Messy Mind, Messy Life

That internal mess is what so many artists, and others, get confused about. People think that creativity has to come from a chaotic place, and so artists by their very nature have to be chaotic people. But all too often these misconceptions have self-injurious consequences, and such artists may be characterized by:

  • Stream-of-consiousness thoughts that aren’t really useful
  • Impulsive actions that have averse consequences to people around them
  • Attention deficits that keep them from focusing on a task
  • Depression, Anxiety, and Stress

What is on the inside quickly spills to the outside, and the artist’s life and studio can easily become an unproductive wreck. Not only is this bad for the artist, but it’s also bad for the poor people who live with them.

Messy Artist's Studio

“Um… has anybody seen my Cadmium Red?” (Photo by Dimov-Gottshall – CC BY-NC-SA 2.0)

Messy Is Not A Requirement

Disorganization is not a prerequisite to creative genius. This is a classic misunderstanding about correlation vs. causation. Just because some artists are messy, and even famous ones may claim that it helps them make their art, that doesn’t prove that it does.

In fact, you could make the case that the opposite is true: that organized artists who keep a clean workspace as well as a clean thought process are in a better position to create better work…and create more of it.

“I believe I can execute and produce in any environment but I must have order and organization to do the mental work involved in creating art.
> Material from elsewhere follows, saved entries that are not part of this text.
/-- A demand value is due when interval k has closed: at each 15-minute boundary (sliding), or at the last of its demand
interval, which a split or a warning closes too (R280, R287, R290). -/
def State.demandDue (s : State) (k : Nat) (i : Ival) : Bool :=
  let len := s.cfgN 0x700101
  if s.cfgN 0x700102 = 2 then i.edge
  else !i.edge ||
    (match tblFind? s.bill.app.ivals (k + 1) with
     | none => (i.start + 15) % len == 0
     | some n => !(n.start / len == i.start / len && n.shift == i.shift))

/-- Raise a list of maxima at a rate (R276: never lowered). -/
def raiseMax (l : List (Int × Nat)) (r : Nat) (v : Int) (at_ : Nat) : List (Int × Nat) :=
  listUpd l (r - 1) (fun x => if x.1 < v then (v, at_) else x)

/-- Evaluate the demand that closes with profile interval k of a meter (R280): over the entries that contribute, toward the rate in
force in its last second, in the period its end falls in. -/
def State.demandAt (s : State) (h k : Nat) (i : Ival) : State :=
  match i.to_ with
  | none => s
  | some e =>
    let m := s.mbill h
    let set := (s.demandSet k i).filter (fun p => !noDemand (m.flagsOf p.1 p.2 s.line))
    if !s.demandDue k i || set.isEmpty then s
    else
      let sum := set.foldl (fun n p => n + (tblGet {} m.entries p.1).imp) 0
      let mw := sum * 60 / (s.cfgN 0x700101 : Int)
      let r := s.bill.app.meterRate m (s.tableOf h) (e - 1000000000)
      let at_ := (e + s.bill.app.stepSum).toNat
      let closure := (s.bill.app.closures.filter (fun c => decide (e ≤ c.1))).getLast?
      s.setMbill h (fun m => match closure with
        | none => { m with md := raiseMax m.md r mw at_ }
        | some c => { m with
            hist := m.hist.map (fun x => if x.line = c.1 ∧ x.provisional = true then { x with md := raiseMax x.md r mw at_ } else x) })

/-- Evaluate a meter's demand over the closed profile intervals that end by a place (R280). -/
def State.demandTo (s : State) (h : Nat) (upto : Int) : State :=
  let ks := s.bill.app.ivals.filter (fun p =>
    decide ((s.mbill h).demandTo ≤ p.1) && (match p.2.to_ with | none => false | some e => decide (e ≤ upto)))
  let s1 := ks.foldl (fun t p => t.demandAt h p.1 p.2) s
  s1.setMbill h (fun m => { m with demandTo := ks.foldl (fun n p => max n (p.1 + 1)) m.demandTo })

/-- A historic record (R285), 336 bytes. -/
def Hist.bytes (x : Hist) : Bytes :=
  let i := fun v : Int => leBytes 8 (ofSigned 64 v)
  leBytes 4 x.period.toNat ++ leBytes 2 x.flags.toNat ++ leBytes 2 x.passed ++ time64 x.net ++ leBytes 4 x.bmin ++
  i x.totI ++ i x.totE ++ x.imp.flatMap i ++ x.exp.flatMap i ++ x.md.flatMap (fun d => i d.1) ++
  x.md.flatMap (fun d => time64 d.2) ++ i x.outage

/-- A provisional record becomes final, with a flag, and is archived (R284, R327). -/
def State.finalise (s : State) (h : Nat) (ok : Hist → Bool) (flag : U16) : State :=
  let fin := fun (x : Hist) => if x.provisional && ok x then { x with flags := (x.flags &&& 0xFFFB) ||| flag } else x
  let done := ((s.mbill h).hist.filter (fun x => x.provisional && ok x)).map fin
  done.foldl (fun t x => t.archive 2 0 (subjectWord 0 h) x.bmin x.bytes)
    (s.setMbill h (fun m => { m with hist := m.hist.map fin }))

/-- The span between two readings; one in which a register went backward is not attributed (R273). -/
def Span.between (t0 t1 i0 i1 e0 e1 : Int) (clock : Bool) : Span :=
  { t0 := t0, t1 := t1, i0 := i0, i1 := i1, e0 := e0, e1 := e1, clockFlag := clock, attributed := decide (i0 ≤ i1) && decide (e0 ≤ e1) }

/-- A reading later than all applied ones (R273). -/
def State.applyForward (s : State) (h : Nat) (t0 at_ I E : Int) (clock : Bool) : State :=
  let m := s.mbill h
  let sp := Span.between t0 at_ m.totI I m.totE E clock
  let s1 := (s.layDown h sp).setMbill h (fun x => { x with last := some at_, totI := I, totE := E, spans := sp :: x.spans })
  (s1.demandTo h at_).finalise h (fun x => decide (x.line ≤ at_)) 0

/-- An earlier reading may be inserted in the span that contains its instant (R276): every piece of it lies in an open day block and
in the current period. -/
def State.mayInsert (s : State) (h : Nat) (sp : Span) (at_ : Int) : Bool :=
  decide (sp.t0 < at_) && decide (at_ < sp.t1) && (s.spanPieces h sp).all (fun p => !p.carried) &&
  s.bill.app.closures.all (fun c => decide (c.1 ≤ sp.t0))

/-- A reading earlier than the last applied one (R276): the span splits, and the two new ones replace it. -/
def State.applyEarlier (s : State) (h : Nat) (at_ I E : Int) (clock : Bool) : State :=
  let m := s.mbill h
  match m.spans.find? (fun sp => s.mayInsert h sp at_) with
  | none => s.setMbill h (fun x => { x with notApplied := x.notApplied + 1 })
  | some sp =>
    let a := Span.between sp.t0 at_ sp.i0 I sp.e0 E clock
    let b := Span.between at_ sp.t1 I sp.i1 E sp.e1 sp.clockFlag
    let ks := ((s.spanPieces h sp).map (·.ival)).eraseDups
    let s1 := ((s.enterSpan h sp (-1)).layDown h a).layDown h b
    let s2 := s1.setMbill h (fun x => { x with
      spans := x.spans.flatMap (fun y => if y = sp then [b, a] else [y]), demandTo := ks.foldl min x.demandTo })
    ((s2.reflag h ks).setMbill h (fun x => x.flagLate m.entries ks)).demandTo h (m.last.getD at_)

/-- Apply a reading's cumulative registers at a place of the billing time line (R273, R276). -/
def State.applyRegs (s : State) (h : Nat) (at_ I E : Int) (clock : Bool) : State :=
  let m := s.mbill h
  match m.last with
  | none =>
    let k := ((s.bill.app.ivalAt at_).map (·.1)).getD 0
    (s.setMbill h (fun x => { x with last := some at_, first := at_, totI := I, totE := E, demandTo := k })).finalise h
      (fun x => decide (x.line ≤ at_)) 0
  | some t0 =>
    let repeated := (at_ = t0 ∧ I = m.totI ∧ E = m.totE) ∨
      m.spans.any (fun sp => (sp.t1 == at_ && sp.i1 == I && sp.e1 == E) || (sp.t0 == at_ && sp.i0 == I && sp.e0 == E)) = true
    if repeated then s
    else if t0 ≤ at_ then s.applyForward h t0 at_ I E clock
    else s.applyEarlier h at_ I E clock

/-- The phase offset of a meter's latched reading (R275): that of its phase where known. -/
def State.readPhase (s : State) (h : Nat) : Int :=
  let ph := if (s.member h).phase ≠ 0 then (s.member h).phase else ((tblFind? s.field.partners h).map (·.phase)).getD 0
  if ph = 2 ∨ ph = 3 then s.phaseOffset ph else 0

/-- Legal time at an acceptance (R275): the calendar taken back by the distance on the line, and by the adjustments made since. -/
def State.legalThen (s : State) (accLine : Int) : Int :=
  s.legalAt accLine - (s.bill.app.adjLog.filter (fun x => decide (accLine < x.1))).foldl (fun n x => n + x.2) 0

/-- The adjustments between a capture and its acceptance taken out of its age, newest first (R275): an adjustment lies between
where the age so far reaches back past it, or where the capture's time lies after that of the acceptance. -/
def ageWithout (accLine : Int) : List (Int × Int) → Int → Int
  | [], age => age
  | x :: xs, age => ageWithout accLine xs (if x.1 ≤ accLine ∧ (accLine - age < x.1 ∨ age < 0) then age - x.2 else age)

/-- Age of a capture at its acceptance, ns (R275): the device's legal time at the acceptance, less the capture time by the
device's clock, without the adjustments of the calendar between them. -/
def State.captureAge (s : State) (h : Nat) (ms : Int) (accLine : Int) : Int :=
  ageWithout accLine s.bill.app.adjLog (s.legalThen accLine - (ms - (s.mbill h).dev) * 1000000)

/-- The place of a reading on the billing time line and whether it was placed at its acceptance (R275). -/
def State.placeReading (s : State) (h : Nat) (kind : ReadKind) (accLine : Int) : Int × Bool × Bool :=
  match kind with
  | .latched c =>
    match s.time.table.find? (fun x => x.num == c) with
    | some x =>
      let since := s.bill.app.stepsSince (fun m => decide (c ≤ m.cycle))
      ((x.stamp : Int) - (s.bill.app.stepSum - since) + s.readPhase h, false, false)
    | none => (accLine, true, false)
  | .capture ms =>
    let age := s.captureAge h ms accLine
    let bad := (s.cfgN 0x700203 : Int) * 1000 < ((s.mbill h).dev.natAbs : Int) ∨ age < 0 ∨
      (s.cfgN 0x700204 : Int) * 3600000000000 < age
    if bad then (accLine, true, true) else (accLine - age, false, false)
  | .other => (accLine, true, false)

/-- The unattributed change of both registers as the one value that R272 and 0xC050:16 give (log entry 75). -/
def MeterBill.unattrSum (m : MeterBill) : Int := addE m.unattr m.unattrE

/-- The acceptance instant of a journal entry on the billing time line (R275). -/
def State.acceptLine (s : State) (e : JEntry) : Int :=
  (e.at_ : Int) - (s.bill.app.stepSum - s.bill.app.stepsSince (fun m => decide (e.seq < m.seq)))

/-- A register set as a billing delta carries it (R272, R380). -/
def MeterBill.setBytes (m : MeterBill) : Bytes :=
  let i := fun v : Int => leBytes 8 (ofSigned 64 v)
  i m.totI ++ i m.totE ++ m.imp.flatMap i ++ m.exp.flatMap i ++ m.md.flatMap (fun d => i d.1) ++
  m.md.flatMap (fun d => time64 d.2) ++ i m.outage ++ i m.unattrSum

/-- A meter's record holds the effects of an entry (R193). -/
def State.holds (s : State) (h : Nat) (seq : U64) : Bool :=
  match tblFind? s.bill.app.applied h with | none => false | some q => decide (seq ≤ q)

/-- An entry's effects are in the meter's record from now on (R193). -/
def State.markApplied (s : State) (h : Nat) (seq : U64) : State := s.setApp (fun a => { a with applied := tblPut a.applied h seq })

/-- A meter whose register set a billing delta is still to carry (R380). -/
def State.noteChanged (s : State) (h : Nat) : State :=
  { s with bill := { s.bill with changed := if s.bill.changed.contains h then s.bill.changed else s.bill.changed ++ [h] } }

/-- A reading's registers enter the meter's record (R273, R275). -/
def State.applyRead (s : State) (e : JEntry) (kind : ReadKind) (regs : Regs) : State :=
  let s0 := if s.bill.app.openIval.isNone then s.openNow 0 else s
  let p := s0.placeReading e.handle kind (s0.acceptLine e)
  let s1 := if p.2.2 then s0.raise 0x141 e.handle else s0
  ((s1.usePage (e.handle / 64) 2 8).applyRegs e.handle p.1 (toMwh regs.imp regs.impScaler) (toMwh regs.exp regs.expScaler) p.2.1).noteChanged
    e.handle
Chaos and disorder would disturb my concentration or peace of mind and make it difficult for me to imagine, conceptualize and write.” – Nadege Morey, New York Collage/Assemblage

While many artists can create in a disorganized environment, we will probably do better work when we have our workspace designed in such a way as to facilitate creative actions and focus creative thoughts.

An Exercise: Mess vs. No Mess

Think about this scenario: let’s say you have an important task you have to turn in the next morning. You estimate it will take about four solid hours of work to do it. But you haven’t started it yet, and you have to gather a number of materials in order to start the work.

Now imagine yourself going into a messy room to work in. What thoughts cross your mind? You may believe that you have a practiced thought process that instantly disregards the mess and allows you to go on with whatever you were going to do. But if you stop and really think, you may be saying to yourself:

  • Ugh! I forgot how messy this place is.
  • Now where was that brush I was using?
  • Oh, that project over there… I will have to finish it this week.
  • Look at this floor… I wonder if that paint will come out?
  • Look at all these files on my computer desktop! Now where was that text document?

If this does happen, then the mess is probably taking precious mental cycles away from what you’re really trying to do. The next thing you know, you’re knee-deep in stuff, trying to find what you misplaced. Or you’re shuffling around papers on your desk. And you forget what you’re supposed to do in there in the first place.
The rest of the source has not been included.